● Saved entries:
-- Opening Marker --

/-- `ENC.BODY`: where every source byte has an entry and the sink has room it completes, and the writer has then
accepted the codes of all source bytes in order; it faults with `NO_CODE` at the first byte without an entry, and with
`SINK_FULL` where the sink has no room; the bit reader is not touched (R75, R172). -/
def Obligations.EncBodyWrites : Prop :=
  ∀ s : State, s.err = false →
    ((∀ y ∈ s.source, s.ctValid y = true) →
      (s.takesBits (bodyBits s.ct s.source).length → ∃ t, exec .encBody s = .next t ∧
        t = { s.clearDone with bwAcc := t.bwAcc, bwCnt := t.bwCnt, snk := t.snk } ∧
        t.written = s.written ++ bodyBits s.ct s.source ∧
        (s.bwAcc.toNat < 2 ^ s.bwCnt.toNat → t.bwAcc.toNat < 2 ^ t.bwCnt.toNat) ∧
        ∀ j, j < s.snk.length → t.snkRead j = s.snkRead j) ∧
      (s.sinkTakes 0 → ¬ s.takesBits (bodyBits s.ct s.source).length → FaultsWith .encBody s .sinkFull)) ∧
    ∀ (before after : List Byte) (y : Byte), s.source = before ++ y :: after →
      (∀ z ∈ before, s.ctValid z = true) → s.ctValid y = false → s.takesBits (bodyBits s.ct before).length →
      FaultsWith .encBody s .noCode

/-- `ENCODE` of 1 to `2^32 - 1` bytes into a sink large enough completes with `DONE = 1`: the sink is the file of R70
(the header of a table with exactly the bytes that occur, the size, the codes of all bytes in order, zeros to the next
byte boundary), all of it forced to persist, and every other element is as R173 says. That no code is longer than 63
bits rests on the bound of R143 (R70 to R78, R173, R174, R185). -/
def Obligations.EncodeWritesFile : Prop :=
  ∀ s : State, s.err = false → StatusOk s → 1 ≤ s.srcLen.toNat → s.srcLen.toNat ≤ 2 ^ 32 - 1 →
    (∀ cap, s.cfg.snkCap = some cap → 2476 + 8 * s.srcLen.toNat ≤ cap.toNat) →
    ∃ t, exec .encodeJob s = .next t ∧
      t = { State.reset with hist := t.hist, histTotal := s.srcLen, ct := t.ct, snk := t.snk, snkSync := t.snkLen,
                             status := 0x0001, src := s.src, srcLen := s.srcLen, cfg := s.cfg, host := s.host,
                             faults := s.faults } ∧
      (∀ y, (tableGet t.hist y).toNat = occurrences y s.source) ∧
      (∀ y, t.ctValid y = true ↔ y ∈ s.source) ∧ AcceptedTable (tableEntries t.ct) ∧
      streamOf t.snk = zeroPad (headerBits (tableEntries t.ct) s.srcLen.toNat ++ bodyBits t.ct s.source)

/-- The faults of `ENCODE`: `EMPTY` for an empty input, `SIZE` for one longer than `2^32 - 1` bytes, and for every other
input none but `SINK_FULL` (R143, R173). -/
def Obligations.EncodeFaults : Prop :=
  ∀ s : State, s.err = false →
    (s.srcLen = 0 → FaultsWith .encodeJob s .empty) ∧
    (2 ^ 32 ≤ s.srcLen.toNat → FaultsWith .encodeJob s .size) ∧
    ∀ t, 1 ≤ s.srcLen.toNat → s.srcLen.toNat ≤ 2 ^ 32 - 1 → exec .encodeJob s = .next t → t.err = true →
      FaultedWith .sinkFull 0x7200000000000000#64 s t

/-! ### The decoder -/

/-- `DEC.SYM`, with a decode table as R24 says: it completes where the code of an entry stands next and the sink takes
its symbol, which goes to the sink and to `RES` while `DEC_REM` goes down; `DEC_REM = 0` faults with `DEC_UNDERFLOW`, a
full sink with `SINK_FULL`; where no entry's code stands next it faults with `NO_MATCH` if 64 bits are left, and with
`BODY` if fewer are (R180, R181). -/
def Obligations.DecSymDecodes : Prop :=
  ∀ s : State, s.err = false → DecodeTableOk s →
    (s.decRem = 0 → FaultsWith .decSym s .decUnderflow) ∧
    (s.decRem ≠ 0 → ∀ e ∈ s.dt, ∀ rest, s.unread = e.bits ++ rest →
      (s.sinkTakes 1 → ∃ t, exec .decSym s = .next t ∧
        t = { s.clearDone with srcPos := t.srcPos, brByte := t.brByte, brCnt := t.brCnt, snk := s.snk ++ [e.sym],
                               res := e.sym.setWidth 64, decRem := s.decRem - 1 } ∧ t.unread = rest) ∧
      (¬ s.sinkTakes 1 → FaultsWith .decSym s .sinkFull)) ∧
    (s.decRem ≠ 0 → (∀ e ∈ s.dt, ¬ e.bits <+: s.unread) →
      (64 ≤ s.unread.length → FaultsWith .decSym s .noMatch) ∧
      (s.unread.length < 64 → FaultsWith .decSym s (.truncated .body)))

/-- `DEC.BODY`, with a decode table as R24 says: where the codes of `DEC_REM` entries stand next and the sink takes their
symbols it completes, with those symbols appended in order, `DEC_REM = 0`, `RES` the last symbol (as before when there is
none) and the bits after the last code unread (R100, R182). -/
def Obligations.DecBodyDecodes : Prop :=
  ∀ (s : State) (es : List DecEntry) (rest : List Bool), s.err = false → DecodeTableOk s →
    es.length = s.decRem.toNat → (∀ e ∈ es, e ∈ s.dt) → s.unread = es.flatMap DecEntry.bits ++ rest →
    s.sinkTakes es.length →
    ∃ t, exec .decBody s = .next t ∧
      t = { s.clearDone with srcPos := t.srcPos, brByte := t.brByte, brCnt := t.brCnt,
                             snk := s.snk ++ es.map DecEntry.sym, res := t.res, decRem := 0 } ∧
      t.unread = rest ∧ t.res = ((es.map DecEntry.sym).getLast?.map (·.setWidth 64)).getD s.res

/-- `DECODE` of a file with an accepted table and as many codes as its size says, into a sink that takes them, completes
with `DONE = 1`: the sink is the decoded bytes, all of it forced to persist, whatever follows the last code is left
unread, and every other element is as R183 says (R100, R152, R182, R183). -/
def Obligations.DecodeReadsFile : Prop :=
  ∀ (s : State) (entries es : List DecEntry) (rest : List Bool), s.err = false → StatusOk s →
    AcceptedTable entries → es.length < 2 ^ 32 → (∀ e ∈ es, e ∈ entries) →
    streamOf s.source = headerBits entries es.length ++ es.flatMap DecEntry.bits ++ rest →
    (∀ cap, s.cfg.snkCap = some cap → es.length ≤ cap.toNat) →
    ∃ t, exec .decodeJob s = .next t ∧
      t = { State.reset with srcPos := t.srcPos, brByte := t.brByte, brCnt := t.brCnt, snk := es.map DecEntry.sym,
                             snkSync := BitVec.ofNat 64 es.length, dt := entries, res := t.res, status := 0x0001,
                             src := s.src, srcLen := s.srcLen, cfg := s.cfg, host := s.host, faults := s.faults } ∧
      t.unread = rest ∧ t.res = ((es.map DecEntry.sym).getLast?.map (·.setWidth 64)).getD 0

/-! ### The whole jobs -/

/-- The round trip: for every input of 1 to `2^32 - 1` bytes and a sink large enough, `ENCODE` ends with `DONE = 1`, and
with its output as the source buffer of any unfaulted engine whose sink takes the input, `DECODE` ends with `DONE = 1`
and the original bytes in the sink (R185, whose engine terms are the spec's own inference from R173, R183, R101 and
R144). -/
def Obligations.RoundTrip : Prop :=
  ∀ s : State, s.err = false → 1 ≤ s.srcLen.toNat → s.srcLen.toNat ≤ 2 ^ 32 - 1 →
    (∀ cap, s.cfg.snkCap = some cap → 2476 + 8 * s.srcLen.toNat ≤ cap.toNat) →
    ∃ t, exec .encodeJob s = .next t ∧ t.done = true ∧ t.err = false ∧
      ∀ u : State, u.err = false → u.source = t.snk →
        (∀ cap, u.cfg.snkCap = some cap → s.srcLen.toNat ≤ cap.toNat) →
        ∃ v, exec .decodeJob u = .next v ∧ v.done = true ∧ v.err = false ∧ v.snk = s.source

/-- `TREE.BUILD` is `TREE.INIT` and then `TREE.MERGE` until `PQ` has one member; a fault of a step is the fault of the
whole (R68 a). -/
def Obligations.TreeBuildComposes : Prop :=
  ∀ s t : State, s.err = false →
    runAll (.treeInit :: List.replicate ((present s.hist).length - 1) .treeMerge) s = .next t →
    ∃ v, exec .treeBuild s = .next v ∧ v.status = t.status ∧ (t.err = false → v = t)

/-- `HIST.SCAN` is `HIST.CLR` and then `HIST.ACC` of every source byte; `ENC.BODY` is `ENC.SYM` of every source byte; a
fault of a step is the fault of the whole. Of no source byte, `ENC.BODY` still clears `DONE` (R68 b, c). -/
def Obligations.PassesCompose : Prop :=
  (∀ s t : State, s.err = false →
    runAll (.histClr :: s.source.map (fun y => .histAcc y.toNat)) s = .next t →
    ∃ v, exec .histScan s = .next v ∧ v.status = t.status ∧ (t.err = false → v = t)) ∧
  ∀ s t : State, s.err = false → runAll (s.source.map (fun y => .encSym y.toNat)) s = .next t →
    ∃ v, exec .encBody s = .next v ∧ v.status = t.clearDone.status ∧ (t.err = false → v = t.clearDone)

/-- `DEC.BODY` is `DEC.SYM` repeated `DEC_REM` times; a fault of a step is the fault of the whole. With `DEC_REM = 0` it
still clears `DONE` (R68 d). -/
def Obligations.DecBodyComposes : Prop :=
  ∀ s t : State, s.err = false → runAll (List.replicate s.decRem.toNat .decSym) s = .next t →
    ∃ v, exec .decBody s = .next v ∧ v.status = t.clearDone.status ∧ (t.err = false → v = t.clearDone)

-- Closing Marker --

● WHAT YOU NEED TO DO: Your task is to restate, word for word, the lines from the beginning of the records to the line with "s.snkRead j) ∧", inclusive.

● TASK RESULT:
/-- `ENC.BODY`: where every source byte has an entry and the sink has room it completes, and the writer has then
accepted the codes of all source bytes in order; it faults with `NO_CODE` at the first byte without an entry, and with
`SINK_FULL` where the sink has no room; the bit reader is not touched (R75, R172). -/
def Obligations.EncBodyWrites : Prop :=
  ∀ s : State, s.err = false →
    ((∀ y ∈ s.source, s.ctValid y = true) →
      (s.takesBits (bodyBits s.ct s.source).length → ∃ t, exec .encBody s = .next t ∧
        t = { s.clearDone with bwAcc := t.bwAcc, bwCnt := t.bwCnt, snk := t.snk } ∧
        t.written = s.written ++ bodyBits s.ct s.source ∧
        (s.bwAcc.toNat < 2 ^ s.bwCnt.toNat → t.bwAcc.toNat < 2 ^ t.bwCnt.toNat) ∧
        ∀ j, j < s.snk.length → t.snkRead j = s.snkRead j) ∧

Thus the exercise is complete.